The same rang true in basketball, where Wells played less minutes as a senior than he did as a junior swinging up from JV.

“I feel bad – he didn’t have the greatest senior year,” said Flathead’s Ross Gustafson, who recently stepped down as boys’ basketball coach. “But it was really because of that injury he suffered in football. I just don’t think he ever got back to 100 percent.”

But, Gustafson added: “Ultimate teammate and team player. He did the best he could, did everything we asked. He still kept working and kept a great attitude. Some 18-year-olds have something like that happen you get a little, ‘Woe is me.’ And I just never got that from him.”

The what-ifs don’t end there. He planned to team with his brother Tommy for a hard-to-beat doubles tennis team; the COVID-19 pandemic took care of that.

Yet he is not, as Gustafson noted, outwardly frustrated. In the absence of high school tennis he took a job washing out golf carts at Village Greens.

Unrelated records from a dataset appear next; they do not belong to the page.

/-! ### Memory instructions -/

/-- R264, R266, R267, R110: a load whose members all pass the checks puts one access per acting lane in flight at its effective address.
An lda makes its register empty. No byte changes. That a load of a FIFO bank, the register aperture or the engine control page is read at
once, as the instruction issues, is the model's choice (log entry 18).
R270: ldl writes what it reads in a window to its register, or its even pair for 16 bytes, zero-extended. -/
def Obligations.LoadsIssue : Prop :=
  (∀ (f : LdqOps) (h : MOps) (s : State) (iss : Issue) (g : Group) (lands : Nat → List Land),
    let a := acts s iss g
    let issues := fun (i : Instr) (m : MemForm) (ea : Nat → Nat) (kind : AccKind) (full : Prop) (frame : Group → Group → Prop) =>
      Runs i s iss g →
      Lands a (fun s l => checkAccess s a.g { by_ := .load, kind := 1, align := m.scope != 0 } (ea l) m.size) lands →
      a.memWait false lands (fun l => a.access m l (ea l) kind (lands l)) = none → full →
      Answers i s iss fun t g' =>
        (∀ l ∈ acting s iss g, InFlight g' l kind m (ea l) (actsAtIssue (lands l)) (windowValue a (lands l)))
          ∧ (∀ x ∈ g.accs, x ∈ g'.accs) ∧ GoOn s iss g g' ∧ Written toNone g g' ∧ frame g g' ∧ OtherGroups iss.group s t
          ∧ ((beyondCore m.scope (pairOf s g) = false ∨ ∀ l ∈ acting s iss g, actsAtIssue (lands l) = false) → SameMemory s t)
    let q := a.form f.order.toNat f.scope.toNat (2 ^ f.size.toNat)
    let r := a.form h.order.toNat h.scope.toNat (2 ^ h.size.toNat)
    let at_ := fun (base : BitVec 5) (off : BitVec 9) (size l : Nat) =>
      addrPlus (aNow s g base.toNat l).toNat (immInt iss.entry.hints off * size)
    issues (.ldq f) q (at_ f.base f.off q.size) .loadQ (∀ l ∈ acting s iss g, g.hasRoom (wordsOf q.size) l = true)
        (fun g g' => { aside id g' with accs := g.accs } = aside id g)
    ∧ issues (.lda h) r (at_ h.base h.off r.size) (.loadA h.t.toNat) True
        (fun g g' => { aside id g' with accs := g.accs, empty := g.empty } = aside id g
          ∧ ∀ l ∈ acting s iss g, h.t ≠ 0#5 → g'.isFull (aCode h.t.toNat l) = false))
  ∧ (∀ (f : LtOps) (s : State) (iss : Issue) (g : Group) (lands : Nat → List Land),
    let a := acts s iss g
    let size : Nat := 2 ^ f.size.toNat
    let ea := fun l => addrPlus (aNow s g f.base.toNat l).toNat (immInt iss.entry.hints f.off * size)
    let x := fun l => natOfBytes ((lands l).flatMap (windowBytes a.s a.gk a.g))
    Runs (.ldl f) s iss g →
    Lands a (fun s l => checkAccess s a.g { by_ := .ldl, kind := 1 } (ea l) size) lands →
    a.memWait true lands (fun l => a.access (a.form 0 0 size) l (ea l) (.loadA f.t.toNat) (lands l)) = none →
    Answers (.ldl f) s iss fun t g' =>
      Written (fun c y => toA s iss g f.t.toNat (fun l => BitVec.ofNat 64 (x l)) c y
          ∨ (size = 16 ∧ toA s iss g (f.t.toNat + 1) (fun l => BitVec.ofNat 64 (x l / 2 ^ 64)) c y)) g g'
        ∧ aside id g' = aside id g ∧ GoOn s iss g g' ∧ OtherGroups iss.group s t ∧ SameMemory s t)

/-- R264, R267, R270: a store whose members all pass the checks, none of them to KICK, puts one access per acting lane in flight with the
bytes of its register, or of qsd where t is a0. R287: the only lane that lands at the register aperture or the engine control page, at
MSTAT, clears the bits that are 1 in its bytes; that this is done as the instruction issues is the model's choice (log entry 18). R264,
R268: an atomic whose members pass the checks takes its operands from qsd, and one access per acting lane is in flight with its operation.
The words popped show the aperture stores made before they were pushed (R109, log entry 6). -/
def Obligations.StoresAndAtomicsIssue : Prop :=
  (∀ (f : MOps) (h : LtOps) (s : State) (iss : Issue) (g : Group) (lands : Nat → List Land),
    let a := acts s iss g
    let issues := fun (i : Instr) (by_ : Reacher) (align : Bool) (m : MemForm) (ea data : Nat → Nat) (pops : Nat) =>
      Runs i s iss g →
      Lands a (fun s l => checkAccess s a.g { by_ := by_, kind := 2, align := align } (ea l) m.size) lands →
      (∀ l ∈ acting s iss g, lands l ≠ [.page 0 8] ∧ pops ≤ (g.thread l).qsd.length) →
      a.memWait false lands (fun l => a.access m l (ea l) (.store (bytesOfNat (data l) m.size)) (lands l)) = none →
      Answers i s iss fun t g' =>
        (∀ l ∈ acting s iss g, actsAtIssue (lands l) = false →
            InFlight g' l (.store (bytesOfNat (data l) m.size)) m (ea l) false 0)
          ∧ (∀ l ∈ acting s iss g, lands l = [.page 0x18 8] → (∀ k ∈ acting s iss g, k ≠ l → actsAtIssue (lands k) = false) →
              g'.mstat = g.mstat &&& ~~~(BitVec.ofNat 5 (data l)))
          ∧ (∀ x ∈ g.accs, x ∈ g'.accs) ∧ GoOn s iss g g' ∧ OtherGroups iss.group s t
          ∧ ActingBecome s iss g g' (fun _ t => t.popQueue 3 pops)
          ∧ ((∀ l ∈ acting s iss g, actsAtIssue (lands l) = false) →
              SameMemory s t ∧ Written toNone (g.handOver 3 pops (acting s iss g)) g')
    let pair := fun (t size l : Nat) =>
      (aNow s g t l).toNat + (if size = 16 then (if t = 0 then 0 else (aNow s g (t + 1) l).toNat) * 2 ^ 64 else 0)
    let m := a.form f.order.toNat f.scope.toNat (2 ^ f.size.toNat)
    let pops := if f.t = 0#5 then wordsOf m.size else 0
    let n := a.form 0 0 (2 ^ h.size.toNat)
    issues (.st f) .store (f.scope != 0#3) m
        (fun l => addrPlus (aNow s g f.base.toNat l).toNat (immInt iss.entry.hints f.off * m.size))
        (fun l => (if f.t = 0#5 then a.qsdValue l 0 pops else pair f.t.toNat m.size l) % 2 ^ (8 * m.size)) pops
    ∧ issues (.stl h) .stl false n
        (fun l => addrPlus (aNow s g h.base.toNat l).toNat (immInt iss.entry.hints h.off * n.size))
        (fun l => pair h.t.toNat n.size l % 2 ^ (8 * n.size)) 0)
  ∧ (∀ (f : AtomOps) (h : AtomMOps) (s : State) (iss : Issue) (g : Group) (lands : Nat → List Land),
    let a := acts s iss g
    let issues := fun (i : Instr) (op : Nat) (uns : Bool) (m : MemForm) (ea : Nat → Nat) (ret : Bool) =>
      let w := m.size / 4
      let pops := if op = 7 then 2 * w else w
      Runs i s iss g →
      Lands a (fun s l => checkAccess s a.g
        { by_ := .atomic, kind := 3, align := true, host := op = 0 || op = 6 || op = 7 } (ea l) m.size) lands →
      (∀ l ∈ acting s iss g, pops ≤ (g.thread l).qsd.length ∧ (ret = true → g.hasRoom w l = true)
        ∧ actsAtIssue (lands l) = false) →
      Answers i s iss fun t g' =>
        (∀ l ∈ acting s iss g,
            InFlight g' l (.atomic op uns ret (a.qsdValue l 0 w) (a.qsdValue l w w)) m (ea l) false 0)
          ∧ (∀ x ∈ g.accs, x ∈ g'.accs) ∧ GoOn s iss g g' ∧ OtherGroups iss.group s t
          ∧ ActingBecome s iss g g' (fun _ t => t.popQueue 3 pops) ∧ SameMemory s t
          ∧ Written toNone (g.handOver 3 pops (acting s iss g)) g'
    let m := a.form f.order.toNat f.scope.toNat (if f.sz64 then 8 else 4)
    let n := a.form h.order.toNat h.scope.toNat (if h.sz64 then 8 else 4)
    let at_ := fun (base : BitVec 5) (off : BitVec 9) (size l : Nat) =>
      addrPlus (aNow s g base.toNat l).toNat (immInt iss.entry.hints off * size)
    let one := fun (i : Instr) (op : Nat) => issues i op false m (at_ f.base f.off m.size) f.ret
    let two := fun (i : Instr) (op : Nat) => issues i op h.uns n (at_ h.base h.off n.size) h.ret
    one (.atomAdd f) 0 ∧ two (.atomMin h) 1 ∧ two (.atomMax h) 2 ∧ one (.atomAnd f) 3 ∧ one (.atomOr f) 4
      ∧ one (.atomXor f) 5 ∧ one (.atomXchg f) 6 ∧ one (.atomCas f) 7)

/-- R264: where the access of some member of a load, a store or an atomic has a handled cause, each such member takes its own, and no
access of the instruction is made. The others stay at the instruction. -/
def Obligations.AccessCausesTrap : Prop :=
  ∀ (f : LdqOps) (h : MOps) (n : LtOps) (p : AtomOps) (q : AtomMOps) (s : State) (iss : Issue) (g : Group) (c : Nat → Option Cause),
    let a := acts s iss g
    let at_ := fun (base : BitVec 5) (off : Int) (size l : Nat) => addrPlus (aNow s g base.toNat l).toNat (off * size)
    let traps := fun (i : Instr) (how : Reach264) (size : Nat) (ea : Nat → Nat) =>
      Runs i s iss g →
      (∀ p ∈ (checkAll a.s (fun s l => checkAccess s a.g how (ea l) size) a.lanes).1, p.2 = match c p.1 with
        | some x => .cause x
        | none => .ok p.2.lands) →
      (∃ l ∈ acting s iss g, (c l).isSome) →
      CanTrap iss.strand g ((acting s iss g).filter fun l => (c l).isSome) (fun l => (c l).getD ⟨0, 0, 0⟩) →
      Answers i s iss fun _ g' =>
        g'.accs = g.accs ∧ Written toNone g g'
          ∧ (∀ l ∈ acting s iss g, ∀ x, c l = some x →
              (g'.thread l).strand iss.strand = trapped ((g.thread l).strand iss.strand) x iss.entry.seqPc)
          ∧ ∀ l ∈ acting s iss g, c l = none →
              ∃ e ∈ (g'.frontier iss.strand).entries, e.pc = iss.entry.pc ∧ e.hints = iss.entry.hints ∧ l ∈ e.members
    let disp := fun (off : BitVec 9) => immInt iss.entry.hints off
    let plain := fun (i : Instr) (how : Reach264) (size : BitVec 3) (base : BitVec 5) (off : Int) =>
      traps i how (2 ^ size.toNat) (at_ base off (2 ^ size.toNat))
    let one := fun (i : Instr) (op : Nat) =>
      let size := if p.sz64 then 8 else 4
      traps i { by_ := .atomic, kind := 3, align := true, host := op = 0 || op = 6 || op = 7 } size (at_ p.base (disp p.off) size)
    let two := fun (i : Instr) =>
      let size := if q.sz64 then 8 else 4
      traps i { by_ := .atomic, kind := 3, align := true } size (at_ q.base (disp q.off) size)
    plain (.ldq f) { by_ := .load, kind := 1, align := f.scope != 0#3 } f.size f.base (disp f.off)
    ∧ plain (.lda h) { by_ := .load, kind := 1, align := h.scope != 0#3 } h.size h.base (disp h.off)
    ∧ plain (.st h) { by_ := .store, kind := 2, align := h.scope != 0#3 } h.size h.base (disp h.off)
    ∧ plain (.ldl n) { by_ := .ldl, kind := 1 } n.size n.base (immInt iss.entry.hints n.off)
    ∧ plain (.stl n) { by_ := .stl, kind := 2 } n.size n.base (immInt iss.entry.hints n.off)
    ∧ one (.atomAdd p) 0 ∧ two (.atomMin q) ∧ two (.atomMax q) ∧ one (.atomAnd p) 3 ∧ one (.atomOr p) 4 ∧ one (.atomXor p) 5
    ∧ one (.atomXchg p) 6 ∧ one (.atomCas p) 7

/-- R253, R275: a fence with no earlier access outstanding goes on; on the compute strand it has no effect; an acquire at
clu scope or wider leaves the L1 of its core empty (R196, R252). The model marks the threads that have passed a release fence (log entry
52). -/
def Obligations.FenceResults : Prop :=
  ∀ (f : FenceOps) (s : State) (iss : Issue) (g : Group), Runs (.fence f) s iss g →
    (iss.strand = .comp → WritesOnly (.fence f) s iss g toNone)
    ∧ (iss.strand = .addr → (∀ x ∈ g.accs, x.performed = true) →
        Answers (.fence f) s iss fun t g' =>
          Written toNone g g' ∧ aside (fun t => { t with fenced := false }) g' = aside (fun t => { t with fenced := false }) g
            ∧ GoOn s iss g g' ∧ OtherGroups iss.group s t ∧ (f.order ≠ 2#3 → 3 ≤ f.scope.toNat → (t.core g.core).l1 = []))

/-- R194, R276: lsmode to the mode a bank has goes on at once; another change that nothing refuses begins and blocks the entry; its
completion gives the bank its mode and zeroed bytes. -/
def Obligations.BankModeResults : Prop :=
  ∀ (f : LsmodeOps) (s : State) (iss : Issue) (g : Group),
    let bank := f.bank.toNat
    (Runs (.lsmode f) s iss g → bankMode (s.core g.core) bank = f.mode.toNat → (s.core g.core).switch = none →
      WritesOnly (.lsmode f) s iss g toNone)
    ∧ (Runs (.lsmode f) s iss g → bankMode (s.core g.core) bank ≠ f.mode.toNat → (s.core g.core).switch = none →
      modeRefused (acts s iss g).s iss.group (acts s iss g).g bank = none →
      Answers (.lsmode f) s iss fun t g' =>
        (∀ l ∈ acting s iss g, Blocked g' iss.strand l iss.entry.pc (.bank bank))
          ∧ (t.core g.core).switch = some (bank, f.mode.toNat) ∧ (t.core g.core).modes = (s.core g.core).modes
          ∧ SameMemory s t)
    ∧ ∀ (core b mode : Nat), (s.core core).switch = some (b, mode) → modeReady s core b = true → b < (s.core core).modes.length →
      (∀ p ∈ s.groups, ∀ x ∈ p.2.accs, x.inBanks core b 1 = false) →
      ∃ t, exec (.lsmodeComplete core b) s = .next t ∧ bankMode (t.core core) b = mode ∧ (t.core core).switch = none
        ∧ (∀ x, x / 65536 = b → lsRead t core x 1 = [0#8])
        ∧ (∀ x, x / 65536 ≠ b → lsRead t core x 1 = lsRead s core x 1)
        ∧ (bankMode (s.core core) b ≠ 2 → ∀ x, readByte t x = readByte s x)

/-! ### Accesses performed and delivered -/

/-- R246, R248, R249: a store in flight that nothing is ordered before is performed: it leaves the accesses, its core reads the stored
bytes, and every byte outside the lines it touches reads as before; one to a bank stores its bytes there, and no other byte of a bank.
R110, R266, R267: a performed load is delivered: an ldq's words enter the lane's qld in order, low word first, and an lda's value
its register, which is full again; the access is over. -/
def Obligations.AccessesComplete : Prop :=
  (∀ (s : State) (gk id pa : Nat) (g : Group) (a : Access) (data : List Byte),
    s.group? gk = some g → g.accs.find? (fun x => x.id = id) = some a →
    a.kind = .store data → a.pieces = [(pa, data.length)] → a.performed = false → a.todo = none → mayPerform g.accs a = true →
    a.releases = false → accessPoison s g.core (scopeLevel a.scope (pairOf s g)) false a.pieces = none →
    (a.scope = 0 ∨ (g.thread a.lane).fenced = false ∨ beyondCore a.scope (pairOf s g) = true) →
    ∃ t g', exec (.storePerformed gk id) s = .next t ∧ t.group? gk = some g'
      ∧ g'.accs = g.accs.filter (fun x => x.id != id)
      ∧ (isBankPlace pa = false → normPA s pa = pa → pa % 128 + data.length ≤ 128 →
          (∀ i, i < data.length → coreByte t g.core (pa + i) = data.getD i 0#8)
            ∧ ∀ x, normPA s x = x → x / 128 ≠ pa / 128 →
                coreByte t g.core x = coreByte s g.core x ∧ readByte t x = readByte s x)
      ∧ (∀ core addr, pa = bankPlace core addr → addr + data.length ≤ 2 ^ 24 →
          lsRead t core addr data.length = data
            ∧ (∀ c x, (c ≠ core ∨ x < addr ∨ addr + data.length ≤ x) → lsRead t c x 1 = lsRead s c x 1)
            ∧ ∀ x, readByte t x = readByte s x))
  ∧ (∀ (s : State) (gk id : Nat) (g : Group) (a : Access),
    s.group? gk = some g → g.accs.find? (fun x => x.id = id) = some a → a.performed = true → ctxAway s g.ctx = false →
    g.status ≠ .parked →
    (a.owed ≠ 0 → g.oldestOwed a.lane id = true → (g.thread a.lane).qld.length + a.owed ≤ 16 → a.lane < g.threads.length →
      ∃ t g', exec (.loadDelivery gk id) s = .next t ∧ t.group? gk = some g'
        ∧ (g'.thread a.lane).qld = (g.thread a.lane).qld
            ++ (List.range a.owed).map (fun k => BitVec.ofNat 32 (a.value / 2 ^ (32 * k)))
        ∧ g'.accs = g.accs.filter (fun x => x.id != id) ∧ Written toNone g g' ∧ SameMemory s t)
    ∧ (∀ r, a.kind = .loadA r → r ≠ 0 → r < 32 → a.lane < 64 → g.arrivals = [] → teamMeets s g.team = [] →
      ∃ t g', exec (.ldaFill gk id) s = .next t ∧ t.group? gk = some g'
        ∧ Written (fun c y => c = aCode r a.lane ∧ y = BitVec.ofNat 64 a.value) g g'
        ∧ g'.isFull (aCode r a.lane) = true ∧ g'.accs = g.accs.filter (fun x => x.id != id)))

“I’ve played most of my teammates almost my whole life, and I loved being around them and playing ball with them,” he said of basketball season. “It wasn’t too bad.”

Wells owns a 3.87 grade-point average that translates to three Bs in his high school career (“Math,” he said).

A couple of his Flathead classmates are also going to head to Grand Canyon, where another alumnus, Olivia Mohatt, already attends classes.

“First of all, the warm weather,” Wells said of the choice. “But I went there and toured it and really liked it. They have a good school for what I’m trying to do.”

He has warm memories of the help MacNeil gave him as he moved into the safety position in football – of seniors like MacNeil and Logan Siblerud that readily accepted the new guy up from JV.

Quickly 18 months have gone, but the experience is not forgotten.

“It was,” Gustafson said, “a pretty cool thing to watch.”